How do you solve a problem like “the n word?” And we’re not talking about that particularly heinous racial epithet.
We’re talking about Netflix, the omnipresent streaming service that was Topic A at Variety’s discussion Monday on “The State of Next Generation Television” at their annual Entertainment and Technology Summit. And yes, that’s actually how the suits in the room referred to the company. The consensus: 2013 is the year of resetting the relationship between the broadcasters, networks, studios, and the guys in red.
“I think they are the true definition of frenemy,” said Chuck Saftler, president of program strategy and COO at FX Networks.
The main challenge, according to Syfy President of Original Content Mark Stern is that while Netflix can be a useful vehicle for discovery and catching viewers up ahead of a season, the more the streaming service succeeds, the more it endangers the traditional MVPD model of doing business.
“It’s not television,” Stern said. “It looks exactly like television, it’s winning Emmys and all the rest of it, but it’s actually parasitic to our business.”
Networks are going to have to recognize that Netflix is an entirely different animal and step up their game to reach their audiences in a similar way and monetize those efforts in order to compete. And while Netflix has been great for shows like “Breaking Bad” and “The Walking Dead” where audiences were slow to get into them and then binge-watched to catch up, networks are becoming increasingly frustrated with their inability to maximize in-season binge watching.
Core Media Group President Marc Graboff said that the windowing strategy battleground is shaping up to be particularly big and nasty.
“I think the networks and the MVPDs are fairly saying ‘wait: if people want to binge view during this current season, we want it to be on one of our platforms. And then if you want to catch up with ‘Breaking Bad’ three seasons in or two seasons in, go right ahead to Netflix, because that’s our second window’.”
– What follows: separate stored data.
/-- QUICK_RETRAIN_PERIOD (R210). -/
def execQuickRetrainPeriod (c : Chan) (s : State) : Out :=
  ok (pump (if due s (phy s c).lastPass (rd s (regPhyQuickIvl c)) then quickTrigger s c else s))

/-- RAISE_ATTEMPT (R215). -/
def execRaiseAttempt (c : Chan) (s : State) : Out :=
  ok (pump (if due s (phy s c).raiseAt (rd s (regPhyRaiseMs c) * 100000) && !(bit (rd s (regPhyCfg c)) 16) &&
        decide (rdf s (regPhyState c) 3 2 < 3) then raiseStart s c else s))

/-- The PLL loses lock: the channel moves nothing until it locks again (R216). A fenced channel stays FENCED. -/
def pllUnlock (s : State) (c : Nat) : State :=
  let s := phyFlag s c 7
  if chanState s c = 3 then modPhy s c (fun p => { p with unlocked := true })
  else modPhy (enterRetrain s c) c (fun p => { p with
    unlocked := true, train := .none, pend := if p.train = .none then p.pend else some (p.train, p.rung) })

/-- PLL_UNLOCK (R216). -/
def execPllUnlock (c : Chan) (s : State) : Out := ok (pump (pllUnlock s c))

/-- PLL_LOCK: the channel runs a quick retrain; one that has never passed goes on with the training that it lost or has yet to start
(R216). -/
def pllLock (s : State) (c : Nat) : State :=
  if (phy s c).unlocked then
    let p := phy s c
    let s := modPhy s c (fun p => { p with unlocked := false, pend := none })
    if decide (chanState s c = 1) && !((trainCes s c).isEmpty) then
      match p.pend, decide (p.kept = []) with
      | some (t, r), true => startTrain s c t r
      | _, _ => startTrain s c .quick (chanRung s c)
    else s
  else s

/-- PLL_LOCK. -/
def execPllLock (c : Chan) (s : State) : Out := ok (pump (pllLock s c))

end Sys2Proof.Machine
end

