-- ==== Sys2Proof/Certificates/Slice0/Obligations.lean ====
section
/-! DEFINITION. The statements for the provers. Each says what a rule of spec/ says of a command, of a unit or of the whole
block; where a command's effect is followed by what follows of itself, the statement gives the state that `pump` is
applied to. -/

open Sys2Proof Sys2Proof.Machine

/-- A step takes the command at the front of the queue and is exec of it with the queue's rest. -/
def Obligations.StepExecutesTheFrontCommand : Prop :=
  ∀ (s : State) (c : Instr) (rest : List Instr), s.pending = c :: rest →
    Machine.step s = exec c { s with pending := rest }

/-- No command stops the block: every command answers a next state in every state. An empty queue lets one edge of TREF pass, which nothing
but the tick counter shows; without edges nothing changes. The model's choice (log entry 1). -/
def Obligations.EveryStepAnswersANextState : Prop :=
  (∀ (c : Instr) (s : State), Completes (exec c s)) ∧
  (∀ s : State, s.pending = [] →
     (s.trefStop = false → Machine.step s = .next { s with tick := (s.tick + 1) % 2 ^ 64 }) ∧
     (s.trefStop = true → Machine.step s = .next s))

/-- After power-on reset every register reads its reset value, the tick counter is zero, no ring is enabled, nothing waits, nothing is in
flight, no event is pending, every target's stack is empty, both round-robin pointers stand at target 15. -/
def Obligations.ResetState : Prop :=
  let s := State.reset
  (∀ a, rd s a = regReset a) ∧ s.tick = 0 ∧ s.pending = [] ∧ s.dram = [] ∧ Memory.wf s.dram = true ∧ s.cmds = [] ∧ s.xfers = [] ∧ s.ops = [] ∧
  s.items = [] ∧ s.rows = [] ∧ s.ozt = [] ∧ s.cfg.curGen = 0 ∧ s.cfg.log = [] ∧
  (∀ r, r < 65536 → ringEnabled s r = false) ∧
  (∀ src, isPend s src = false) ∧ (∀ fast t, stackOf s fast t = none) ∧ s.evc.offers = [] ∧ s.evc.rrN = 15 ∧ s.evc.rrF = 15 ∧
  (∀ k, traceLevel (traceSt s k) = 0) ∧ (∀ i, i < 8 → tget s.cfg.meas i (zeros 48) = zeros 48)

/-- Every microword operation, written as its microword, reads back as itself: every engine, register, address, condition, port and code. What
the surroundings supply in that step (a check that fails, the next item) stands in no microword. -/
def Obligations.MicrowordReadsBackAsWritten : Prop :=
  ∀ (e : Sys2Proof.Engine) (safe : Bool),
    (∀ i ∈ [Instr.trap e safe, .done e safe none false], (encodeMicroword i).map (decodeMicroword e) = some i) ∧
    (∀ (d a b : Fin 16), ∀ i ∈ [Instr.aluAdd e safe d a b, .aluSub e safe d a b, .aluAnd e safe d a b, .aluOr e safe d a b,
        .aluXor e safe d a b, .aluShl e safe d a b, .aluShr e safe d a b, .aluGfmul e safe d a b, .aluCmp e safe d a b,
        .aluMov e safe d a b], (encodeMicroword i).map (decodeMicroword e) = some i) ∧
    (∀ (h : Bool) (d : Fin 16) (imm : BitVec 16),
      (encodeMicroword (.ldi e safe h d imm)).map (decodeMicroword e) = some (.ldi e safe h d imm)) ∧
    (∀ (r b : Fin 16) (o : BitVec 14), ∀ i ∈ [Instr.memLoad e safe r b o false, .memStore e safe r b o],
      (encodeMicroword i).map (decodeMicroword e) = some i) ∧
    (∀ (c : Fin 16) (t : BitVec 14), ∀ i ∈ [Instr.br e safe c t, .call e safe t, .ret e safe t],
      (encodeMicroword i).map (decodeMicroword e) = some i) ∧
    (∀ (p : Fin 64) (a b : Fin 16) (c : BitVec 13),
      (encodeMicroword (.port e safe p a b c)).map (decodeMicroword e) = some (.port e safe p a b c)) ∧
    (∀ (p : Fin 64) (t : Fin 16), ∀ i ∈ [Instr.wait e safe p t, .disp e safe t false],
      (encodeMicroword i).map (decodeMicroword e) = some i)

/-- A microword with OP 0xA to 0xF, or an ALU microword with FN 10 to 15, is the machine check of a TRAP, and so is a zero microword. Words
written out from the table of microword operations: ADD G1 := G2 + G3, a safe LDI of 0x1234 into G5[31:16], a store of G1 to local word
(G2 + 9), BR NOT Z to 0x40, a return, PORT 3 with G4, G5 and CODE 7, WAIT on port 63 for G6 ticks, DISP by G7, DONE, and the zero word. -/
def Obligations.IllegalMicrowordsAreTraps : Prop :=
  (∀ (e : Sys2Proof.Engine) (w : BitVec 32),
     (10 ≤ (w.extractLsb' 27 4).toNat ∨ w.extractLsb' 27 4 = 0 ∨
       (w.extractLsb' 27 4 = 1 ∧ 10 ≤ (w.extractLsb' 23 4).toNat)) →
     decodeMicroword e w = .trap e (w.getLsbD 31)) ∧
  (∀ e : Sys2Proof.Engine,
     decodeMicroword e 0b0_0001_0000_0001_0010_0011_00000000000 = .aluAdd e false 1 2 3 ∧
     decodeMicroword e 0b1_0010_1_000_0101_000_0001001000110100 = .ldi e true true 5 0x1234 ∧
     decodeMicroword e 0b0_0011_1_000_0001_0010_0_00000000001001 = .memStore e false 1 2 9 ∧
     decodeMicroword e 0b0_0100_0010_000000000_00000001000000 = .br e false 2 0x40 ∧
     decodeMicroword e 0b0_0101_1_000000000000_00000000000000 = .ret e false 0 ∧
     decodeMicroword e 0b0_0110_000011_0100_0101_0000000000111 = .port e false 3 4 5 7 ∧
     decodeMicroword e 0b0_0111_111111_0110_00000000000000000 = .wait e false 63 6 ∧
     decodeMicroword e 0b0_1000_0000_0111_0000000000000000000 = .disp e false 7 false ∧
     decodeMicroword e 0b0_1001_000000000000000000000000000 = .done e false none false ∧
     decodeMicroword e 0 = .trap e false)

/-- Every ALU microword of an engine that takes its next microword answers a next state: DST takes SRCA fn SRCB (CMP writes flags only, MOV
copies SRCA), Z and N follow the result, the program counter advances. C is ADD's carry, and for every other function a free value, since
the spec does not form it (log entry 10); so is the result of a shift by 32 or more. GFMUL multiplies byte by byte under R268. LDI loads
IMM into one half of DST and leaves the other half. -/
def Obligations.AluMicrowordsComputeTheirResults : Prop :=
  (∀ (s : State) (e : Sys2Proof.Engine) (safe : Bool) (d a b : Fin 16), MicroReady s e →
     let x := greg (eng s e) a
     let y := greg (eng s e) b
     AluEffect (exec (.aluAdd e safe d a b) s) s e safe (some d) (x + y) (some (decide (2 ^ 32 ≤ x.toNat + y.toNat))) ∧
     AluEffect (exec (.aluSub e safe d a b) s) s e safe (some d) (x - y) none ∧
     AluEffect (exec (.aluAnd e safe d a b) s) s e safe (some d) (x &&& y) none ∧
     AluEffect (exec (.aluOr e safe d a b) s) s e safe (some d) (x ||| y) none ∧
     AluEffect (exec (.aluXor e safe d a b) s) s e safe (some d) (x ^^^ y) none ∧
     (∃ r, (y.toNat < 32 → r = x <<< y.toNat) ∧ AluEffect (exec (.aluShl e safe d a b) s) s e safe (some d) r none) ∧
     (∃ r, (y.toNat < 32 → r = x >>> y.toNat) ∧ AluEffect (exec (.aluShr e safe d a b) s) s e safe (some d) r none) ∧
     AluEffect (exec (.aluCmp e safe d a b) s) s e safe none (x - y) none ∧
     AluEffect (exec (.aluMov e safe d a b) s) s e safe (some d) x none) ∧
  (∀ (s : State) (e : Sys2Proof.Engine) (safe : Bool) (d a b : Fin 16), MicroReady s e →
     ∃ r : Word, (∀ i, i < 4 → (r.extractLsb' (8 * i) 8).toNat =
         gfmul 0x1D ((greg (eng s e) a).extractLsb' (8 * i) 8).toNat ((greg (eng s e) b).extractLsb' (8 * i) 8).toNat) ∧
       AluEffect (exec (.aluGfmul e safe d a b) s) s e safe (some d) r none) ∧
  (∀ (s : State) (e : Sys2Proof.Engine) (safe high : Bool) (d : Fin 16) (imm : BitVec 16), MicroReady s e →
     ∃ v : Word, v.extractLsb' (if high then 16 else 0) 16 = imm ∧
       v.extractLsb' (if high then 0 else 16) 16 = (greg (eng s e) d).extractLsb' (if high then 0 else 16) 16 ∧
       EngineBecomes (exec (.ldi e safe high d imm) s) s e
         { stepped (eng s e) safe with g := wput (eng s e).g d v, pc := nextPc (eng s e) })

/-- MEM loads REG from, or stores REG to, local word (BASE + OFF) mod 4,096 of the current bank; SoC memory stays. BR jumps to TARGET where
its condition holds and goes on where it does not; CALL pushes the next address, up to eight, and a return pops it; DISP jumps through a
valid entry indexed by REG[7:0]. PORT issues its request where the engine has the port and is a machine check with cause 4 where it has
not; WAIT waits for the port's acknowledge, or on port 63 for REGT ticks, at a safe point; DONE ends the item and dispatches the next
through the entry of its opcode, or leaves the engine idle; the reply to a WAIT goes to REGA of the request. Which ports an engine kind
has beyond those of a hook is open (log entry 9). MICROWORD_WAIT_END: an engine in WAIT goes on: the reply goes to REGA of the request,
and on port 63 the wait ends, without a reply, once its ticks have passed and not before. -/
def Obligations.MicrowordsThatMoveAndBranch : Prop :=
  (∀ (s : State) (e : Sys2Proof.Engine) (safe : Bool) (r b : Fin 16) (o : BitVec 14), MicroReady s e →
     let en := eng s e
     let w := en.bank * 4096 + ((greg en b).toNat + o.toNat) % 4096
     EngineBecomes (exec (.memLoad e safe r b o false) s) s e
       { stepped en safe with g := wput en.g r (tget en.locals w 0), pc := nextPc en } ∧
     EngineBecomes (exec (.memStore e safe r b o) s) s e
       { stepped en safe with locals := wput en.locals w (greg en r), pc := nextPc en }) ∧
  (∀ (s : State) (e : Sys2Proof.Engine) (safe : Bool) (t : BitVec 14), MicroReady s e →
     let en := eng s e
     (∀ (c : Fin 16) (take : Bool),
       (c.val, take) ∈ [(0, true), (1, en.z), (2, !en.z), (3, en.c), (4, !en.c), (5, en.n)] →
       EngineBecomes (exec (.br e safe c t) s) s e { stepped en safe with pc := if take then t.toNat else nextPc en }) ∧
     (en.stack.length < 8 →
       EngineBecomes (exec (.call e safe t) s) s e { stepped en safe with stack := nextPc en :: en.stack, pc := t.toNat }) ∧
     (∀ a rest, en.stack = a :: rest →
       EngineBecomes (exec (.ret e safe t) s) s e { stepped en safe with stack := rest, pc := a }) ∧
     (∀ r : Fin 16, bit (dispEntry s e ((greg en r).toNat % 256)) 15 = true → (greg en r).toNat % 256 < 0xC0 →
       EngineBecomes (exec (.disp e safe r false) s) s e
         { stepped en safe with pc := dispEntry s e ((greg en r).toNat % 256) % 2 ^ 14 })) ∧
  (∀ (s : State) (e : Sys2Proof.Engine) (safe : Bool), MicroReady s e →
     let en := eng s e
     (∀ (p : Fin 64) (a b : Fin 16) (c : BitVec 13),
       if Config.enginePort (engKind e) p = true then
         EngineBecomes (exec (.port e safe p a b c) s) s e
           { stepped en safe with req := tset en.req p (a.val, greg en a, greg en b, c.toNat), pc := nextPc en }
       else ∃ u, exec (.port e safe p a b c) s = .next (machineCheck u e 4) ∧ eng u e = stepped en safe ∧ OnlyEngine s u e) ∧
     (∀ t : Fin 16, EngineBecomes (exec (.wait e safe 63 t) s) s e
       { stepped en true with wait := some { port := 63, reg := 0, until_ := some (s.tick + (greg en t).toNat) } }) ∧
     (∀ (p : Fin 64) (t : Fin 16), p ≠ 63 → EngineBecomes (exec (.wait e safe p t) s) s e
       { stepped en true with wait := some { port := p.val, reg := ((tget? en.req p).map (fun r => r.1)).getD 0 } }) ∧
     EngineBecomes (exec (.done e safe none false) s) s e
       { stepped en true with work := none, opcode := 0, stack := [], mode := 0 } ∧
     (∀ (op : Byte) (w : Nat), bit (dispEntry s e op.toNat) 15 = true → op.toNat < 0xC0 →
       EngineBecomes (exec (.done e safe (some (op, w)) false) s) s e
         { stepped en true with work := some w, opcode := op.toNat, stack := [], mode := 1, pc := dispEntry s e op.toNat % 2 ^ 14 })) ∧
  (∀ (s : State) (e : Sys2Proof.Engine) (reply : Word) (w : EngWait), (eng s e).wait = some w →
     (w.until_ = none → EngineBecomes (exec (.microwordWaitEnd e reply) s) s e
       { eng s e with wait := none, req := terase (eng s e).req w.port, g := wput (eng s e).g w.reg reply, pc := nextPc (eng s e) }) ∧
     (∀ t, w.until_ = some t → t ≤ s.tick →
       EngineBecomes (exec (.microwordWaitEnd e reply) s) s e { eng s e with wait := none, pc := nextPc (eng s e) }) ∧
     (∀ t, w.until_ = some t → s.tick < t → exec (.microwordWaitEnd e reply) s = .next s))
Windowing and stacking in-season programming with only five or so episodes available on-demand via MVPDs during the current season has proven contentious. With networks putting up the programming and marketing dollars for a series and making that investment on the front end, they should be able to adapt as times change and viewers expect a more non-linear experience by offering more episodes, Saftler argued.
“To only having a rolling five [episodes] and someone hears that ‘The Americans’ is a great show and we’re on episode 11 and they can’t go back to watch the beginning of that series in our platform, that doesn’t make any sense” Saftler told the audience. “That doesn’t mean that there isn’t a really valuable window for Netflix, as we’re going into season 2; we just want to own the in-season experience.”
But solving the windowing issue won’t solve the “n word” issue for the networks. Once those shows make it onto Netflix, there’s no way for viewers to know on which channel they initially aired. Even as Netflix pours more marketing cash into promoting its own originals series like “House of Cards” and “Orange is the New Black"—which are all labeled prominently as “A Netflix Original Series"—library fare from the networks is stripped bare.
“It starts to lump our brand in as part of their brand,” Saftler said. “And we’re not necessarily going to get the residual benefit down the road, I’m concerned.”
Lionsgate TV Group topper Kevin Beggs, who has programs on broadcast, cable, and Netflix, noted that the fact that all of these issues are in flux is contributing to the complexity of doing deals with over-the-top services.
“The Netflix deal took us over a year to figure out and negotiate. The Hulu deal took nine months. Amazon is still going in terms of trying to figure out models,” Beggs said. “And that’s very different from the two phone calls we try to make to our partners at Syfy and USA and anywhere else we work in which we have templates and there’s 40 years of history behind them to make some of those deals.”
Increasingly, it seems, networks are going to have to invest in their own platforms if they want to finally deal with “the n word.” The success of Netflix, Hulu and Amazon, combined with research that shows a majority of Millennials consume content on devices other than a television set, means that networks have to adapt to a world where sometimes viewers want to lean back and watch live, and sometimes they want to lean in and dictate their own viewing schedule. That’s one of the reasons why Saftler said FX is launching their own streaming app FXNow in December. The app, which will require authentication from a cable provider, will stock a range of 21st Century Fox content, including Films and shows from FXX and FXM.
“You’ve got to be linear and non-linear, and both have value,” FX’s Saftler told the audience. “But to be one and not the other you’re going to die in the future.”
Brief Take: By diluting network branding and handcuffing their ability to adapt to changing viewer behavior, Netflix is no longer simply a vehicle to promote series discovery and binge-watching—it’s a direct threat to networks’ bottom line.